═══ Working data

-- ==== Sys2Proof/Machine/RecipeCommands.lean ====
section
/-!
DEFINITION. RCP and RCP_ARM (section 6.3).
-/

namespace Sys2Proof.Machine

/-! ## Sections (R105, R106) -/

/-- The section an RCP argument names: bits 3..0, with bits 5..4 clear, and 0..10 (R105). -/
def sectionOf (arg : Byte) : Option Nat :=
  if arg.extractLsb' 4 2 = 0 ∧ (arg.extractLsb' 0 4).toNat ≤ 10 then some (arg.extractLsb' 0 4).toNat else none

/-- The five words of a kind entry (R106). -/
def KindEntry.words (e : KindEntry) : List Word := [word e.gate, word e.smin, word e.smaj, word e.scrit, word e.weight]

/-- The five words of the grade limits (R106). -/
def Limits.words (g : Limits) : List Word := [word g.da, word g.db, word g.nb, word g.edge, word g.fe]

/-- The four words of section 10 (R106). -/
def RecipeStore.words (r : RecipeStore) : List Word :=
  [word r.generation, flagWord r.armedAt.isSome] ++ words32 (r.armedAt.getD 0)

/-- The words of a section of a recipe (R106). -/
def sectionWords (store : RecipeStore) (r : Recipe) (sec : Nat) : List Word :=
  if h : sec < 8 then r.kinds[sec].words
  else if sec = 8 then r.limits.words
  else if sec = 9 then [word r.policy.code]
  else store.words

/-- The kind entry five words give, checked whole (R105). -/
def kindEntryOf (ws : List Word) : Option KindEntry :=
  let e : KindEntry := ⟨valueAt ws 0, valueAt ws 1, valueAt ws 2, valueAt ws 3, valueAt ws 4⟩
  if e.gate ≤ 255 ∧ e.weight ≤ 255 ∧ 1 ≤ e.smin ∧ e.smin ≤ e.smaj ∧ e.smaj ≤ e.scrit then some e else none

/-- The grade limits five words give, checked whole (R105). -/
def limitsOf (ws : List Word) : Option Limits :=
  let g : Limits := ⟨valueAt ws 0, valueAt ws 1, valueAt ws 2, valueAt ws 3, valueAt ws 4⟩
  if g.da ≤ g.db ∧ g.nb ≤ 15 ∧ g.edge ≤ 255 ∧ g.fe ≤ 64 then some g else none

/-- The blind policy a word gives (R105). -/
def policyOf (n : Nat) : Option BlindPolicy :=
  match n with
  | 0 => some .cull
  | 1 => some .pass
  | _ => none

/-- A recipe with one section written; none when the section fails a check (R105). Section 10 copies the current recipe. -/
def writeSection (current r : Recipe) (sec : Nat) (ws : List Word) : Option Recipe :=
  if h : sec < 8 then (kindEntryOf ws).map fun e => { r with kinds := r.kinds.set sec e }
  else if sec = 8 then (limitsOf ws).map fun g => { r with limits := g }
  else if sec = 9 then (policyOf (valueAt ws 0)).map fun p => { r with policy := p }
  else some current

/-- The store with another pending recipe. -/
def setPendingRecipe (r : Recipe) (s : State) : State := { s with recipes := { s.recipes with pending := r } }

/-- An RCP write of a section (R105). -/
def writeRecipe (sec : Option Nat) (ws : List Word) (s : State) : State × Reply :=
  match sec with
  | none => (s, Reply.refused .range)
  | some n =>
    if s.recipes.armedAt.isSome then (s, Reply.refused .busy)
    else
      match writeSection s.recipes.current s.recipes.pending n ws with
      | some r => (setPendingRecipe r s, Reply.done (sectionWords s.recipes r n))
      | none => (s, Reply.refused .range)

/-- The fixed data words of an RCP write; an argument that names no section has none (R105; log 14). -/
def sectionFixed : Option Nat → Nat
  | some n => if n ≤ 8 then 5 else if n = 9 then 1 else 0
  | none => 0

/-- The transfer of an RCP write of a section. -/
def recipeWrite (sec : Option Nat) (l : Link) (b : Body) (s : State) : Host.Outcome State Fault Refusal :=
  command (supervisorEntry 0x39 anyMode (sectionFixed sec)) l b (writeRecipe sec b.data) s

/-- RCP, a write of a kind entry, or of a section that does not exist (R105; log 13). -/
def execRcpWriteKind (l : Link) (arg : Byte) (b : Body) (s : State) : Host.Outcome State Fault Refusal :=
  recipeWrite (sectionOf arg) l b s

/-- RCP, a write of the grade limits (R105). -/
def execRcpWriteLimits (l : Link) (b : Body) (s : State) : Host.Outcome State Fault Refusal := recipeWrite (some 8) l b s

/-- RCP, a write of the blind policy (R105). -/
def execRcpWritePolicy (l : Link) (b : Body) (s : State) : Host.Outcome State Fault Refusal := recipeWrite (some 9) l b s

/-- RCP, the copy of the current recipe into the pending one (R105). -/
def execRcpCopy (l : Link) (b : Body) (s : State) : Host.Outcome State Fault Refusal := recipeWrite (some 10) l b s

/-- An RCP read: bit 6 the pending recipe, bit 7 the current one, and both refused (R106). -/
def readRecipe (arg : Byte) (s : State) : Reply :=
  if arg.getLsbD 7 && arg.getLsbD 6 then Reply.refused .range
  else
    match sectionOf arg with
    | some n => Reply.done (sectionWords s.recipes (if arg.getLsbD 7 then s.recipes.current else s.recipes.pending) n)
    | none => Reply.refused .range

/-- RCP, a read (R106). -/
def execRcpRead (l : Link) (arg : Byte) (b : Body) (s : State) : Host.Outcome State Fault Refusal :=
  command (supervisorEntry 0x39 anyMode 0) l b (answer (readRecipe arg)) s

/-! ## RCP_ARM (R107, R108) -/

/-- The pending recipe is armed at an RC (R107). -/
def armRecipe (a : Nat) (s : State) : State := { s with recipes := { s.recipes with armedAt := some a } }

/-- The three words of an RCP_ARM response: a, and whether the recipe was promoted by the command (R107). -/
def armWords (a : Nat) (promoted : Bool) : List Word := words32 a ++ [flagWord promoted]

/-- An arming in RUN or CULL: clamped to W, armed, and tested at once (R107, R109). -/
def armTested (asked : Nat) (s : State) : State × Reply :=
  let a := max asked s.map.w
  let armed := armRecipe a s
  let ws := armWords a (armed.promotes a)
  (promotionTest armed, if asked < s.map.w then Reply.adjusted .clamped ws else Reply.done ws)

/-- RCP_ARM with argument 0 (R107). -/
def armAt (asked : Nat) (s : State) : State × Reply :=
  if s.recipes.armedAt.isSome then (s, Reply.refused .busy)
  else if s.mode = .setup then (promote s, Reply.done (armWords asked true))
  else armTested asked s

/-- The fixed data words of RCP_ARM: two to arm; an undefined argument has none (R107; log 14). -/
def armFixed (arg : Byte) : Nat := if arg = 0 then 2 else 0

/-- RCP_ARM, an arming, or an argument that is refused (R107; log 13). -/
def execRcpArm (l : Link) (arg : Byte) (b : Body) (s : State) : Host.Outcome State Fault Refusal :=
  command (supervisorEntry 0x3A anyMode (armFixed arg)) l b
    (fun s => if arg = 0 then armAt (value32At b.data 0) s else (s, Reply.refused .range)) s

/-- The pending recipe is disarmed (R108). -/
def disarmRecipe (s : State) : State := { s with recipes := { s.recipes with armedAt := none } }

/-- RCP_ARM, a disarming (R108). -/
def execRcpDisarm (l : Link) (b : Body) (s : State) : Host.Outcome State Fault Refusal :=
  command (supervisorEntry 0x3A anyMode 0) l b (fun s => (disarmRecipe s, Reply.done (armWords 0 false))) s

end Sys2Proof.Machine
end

══════

* Assignment
The full set of lines above should be retyped without a single change.

* Exercise response
-- ==== Sys2Proof/Machine/RecipeCommands.lean ====
section
/-!
DEFINITION. RCP and RCP_ARM (section 6.3).
-/

namespace Sys2Proof.Machine

/-! ## Sections (R105, R106) -/

/-- The section an RCP argument names: bits 3..0, with bits 5..4 clear, and 0..10 (R105). -/
def sectionOf (arg : Byte) : Option Nat :=
  if arg.extractLsb' 4 2 = 0 ∧ (arg.extractLsb' 0 4).toNat ≤ 10 then some (arg.extractLsb' 0 4).toNat else none

/-- The five words of a kind entry (R106). -/
def KindEntry.words (e : KindEntry) : List Word := [word e.gate, word e.smin, word e.smaj, word e.scrit, word e.weight]

/-- The five words of the grade limits (R106). -/
def Limits.words (g : Limits) : List Word := [word g.da, word g.db, word g.nb, word g.edge, word g.fe]

/-- The four words of section 10 (R106). -/
def RecipeStore.words (r : RecipeStore) : List Word :=
  [word r.generation, flagWord r.armedAt.isSome] ++ words32 (r.armedAt.getD 0)

/-- The words of a section of a recipe (R106). -/
def sectionWords (store : RecipeStore) (r : Recipe) (sec : Nat) : List Word :=
  if h : sec < 8 then r.kinds[sec].words
  else if sec = 8 then r.limits.words
  else if sec = 9 then [word r.policy.code]
  else store.words

/-- The kind entry five words give, checked whole (R105). -/
def kindEntryOf (ws : List Word) : Option KindEntry :=
  let e : KindEntry := ⟨valueAt ws 0, valueAt ws 1, valueAt ws 2, valueAt ws 3, valueAt ws 4⟩
  if e.gate ≤ 255 ∧ e.weight ≤ 255 ∧ 1 ≤ e.smin ∧ e.smin ≤ e.smaj ∧ e.smaj ≤ e.scrit then some e else none

/-- The grade limits five words give, checked whole (R105). -/
def limitsOf (ws : List Word) : Option Limits :=
  let g : Limits := ⟨valueAt ws 0, valueAt ws 1, valueAt ws 2, valueAt ws 3, valueAt ws 4⟩
  if g.da ≤ g.db ∧ g.nb ≤ 15 ∧ g.edge ≤ 255 ∧ g.fe ≤ 64 then some g else none

/-- The blind policy a word gives (R105). -/
def policyOf (n : Nat) : Option BlindPolicy :=
  match n with
  | 0 => some .cull
  | 1 => some .pass
  | _ => none

/-- A recipe with one section written; none when the section fails a check (R105). Section 10 copies the current recipe. -/
def writeSection (current r : Recipe) (sec : Nat) (ws : List Word) : Option Recipe :=
  if h : sec < 8 then (kindEntryOf ws).map fun e => { r with kinds := r.kinds.set sec e }
  else if sec = 8 then (limitsOf ws).map fun g => { r with limits := g }
  else if sec = 9 then (policyOf (valueAt ws 0)).map fun p => { r with policy := p }
  else some current

/-- The store with another pending recipe. -/
def setPendingRecipe (r : Recipe) (s : State) : State := { s with recipes := { s.recipes with pending := r } }

/-- An RCP write of a section (R105). -/
def writeRecipe (sec : Option Nat) (ws : List Word) (s : State) : State × Reply :=
  match sec with
  | none => (s, Reply.refused .range)
  | some n =>
    if s.recipes.armedAt.isSome then (s, Reply.refused .busy)
    else
      match writeSection s.recipes.current s.recipes.pending n ws with
      | some r => (setPendingRecipe r s, Reply.done (sectionWords s.recipes r n))
      | none => (s, Reply.refused .range)

/-- The fixed data words of an RCP write; an argument that names no section has none (R105; log 14). -/
def sectionFixed : Option Nat → Nat
  | some n => if n ≤ 8 then 5 else if n = 9 then 1 else 0
  | none => 0

/-- The transfer of an RCP write of a section. -/
def recipeWrite (sec : Option Nat) (l : Link) (b : Body) (s : State) : Host.Outcome State Fault Refusal :=
  command (supervisorEntry 0x39 anyMode (sectionFixed sec)) l b (writeRecipe sec b.data) s

/-- RCP, a write of a kind entry, or of a section that does not exist (R105; log 13). -/
def execRcpWriteKind (l : Link) (arg : Byte) (b : Body) (s : State) : Host.Outcome State Fault Refusal :=
  recipeWrite (sectionOf arg) l b s

/-- RCP, a write of the grade limits (R105). -/
def execRcpWriteLimits (l : Link) (b : Body) (s : State) : Host.Outcome State Fault Refusal := recipeWrite (some 8) l b s

/-- RCP, a write of the blind policy (R105). -/
def execRcpWritePolicy (l : Link) (b : Body) (s : State) : Host.Outcome State Fault Refusal := recipeWrite (some 9) l b s

/-- RCP, the copy of the current recipe into the pending one (R105). -/
def execRcpCopy (l : Link) (b : Body) (s : State) : Host.Outcome State Fault Refusal := recipeWrite (some 10) l b s

/-- An RCP read: bit 6 the pending recipe, bit 7 the current one, and both refused (R106). -/
def readRecipe (arg : Byte) (s : State) : Reply :=
  if arg.getLsbD 7 && arg.getLsbD 6 then Reply.refused .range
  else
    match sectionOf arg with
    | some n => Reply.done (sectionWords s.recipes (if arg.getLsbD 7 then s.recipes.current else s.recipes.pending) n)
    | none => Reply.refused .range

/-- RCP, a read (R106). -/
def execRcpRead (l : Link) (arg : Byte) (b : Body) (s : State) : Host.Outcome State Fault Refusal :=
  command (supervisorEntry 0x39 anyMode 0) l b (answer (readRecipe arg)) s

/-! ## RCP_ARM (R107, R108) -/

/-- The pending recipe is armed at an RC (R107). -/
def armRecipe (a : Nat) (s : State) : State := { s with recipes := { s.recipes with armedAt := some a } }

/-- The three words of an RCP_ARM response: a, and whether the recipe was promoted by the command (R107). -/
def armWords (a : Nat) (promoted : Bool) : List Word := words32 a ++ [flagWord promoted]

/-- An arming in RUN or CULL: clamped to W, armed, and tested at once (R107, R109). -/
def armTested (asked : Nat) (s : State) : State × Reply :=
  let a := max asked s.map.w
  let armed := armRecipe a s
  let ws := armWords a (armed.promotes a)
  (promotionTest armed, if asked < s.map.w then Reply.adjusted .clamped ws else Reply.done ws)

/-- RCP_ARM with argument 0 (R107). -/
def armAt (asked : Nat) (s : State) : State × Reply :=
  if s.recipes.armedAt.isSome then (s, Reply.refused .busy)
  else if s.mode = .setup then (promote s, Reply.done (armWords asked true))
  else armTested asked s

/-- The fixed data words of RCP_ARM: two to arm; an undefined argument has none (R107; log 14). -/
def armFixed (arg : Byte) : Nat := if arg = 0 then 2 else 0

/-- RCP_ARM, an arming, or an argument that is refused (R107; log 13). -/
def execRcpArm (l : Link) (arg : Byte) (b : Body) (s : State) : Host.Outcome State Fault Refusal :=
  command (supervisorEntry 0x3A anyMode (armFixed arg)) l b
    (fun s => if arg = 0 then armAt (value32At b.data 0) s else (s, Reply.refused .range)) s

/-- The pending recipe is disarmed (R108). -/
def disarmRecipe (s : State) : State := { s with recipes := { s.recipes with armedAt := none } }

/-- RCP_ARM, a disarming (R108). -/
def execRcpDisarm (l : Link) (b : Body) (s : State) : Host.Outcome State Fault Refusal :=
  command (supervisorEntry 0x3A anyMode 0) l b (fun s => (disarmRecipe s, Reply.done (armWords 0 false))) s

end Sys2Proof.Machine
end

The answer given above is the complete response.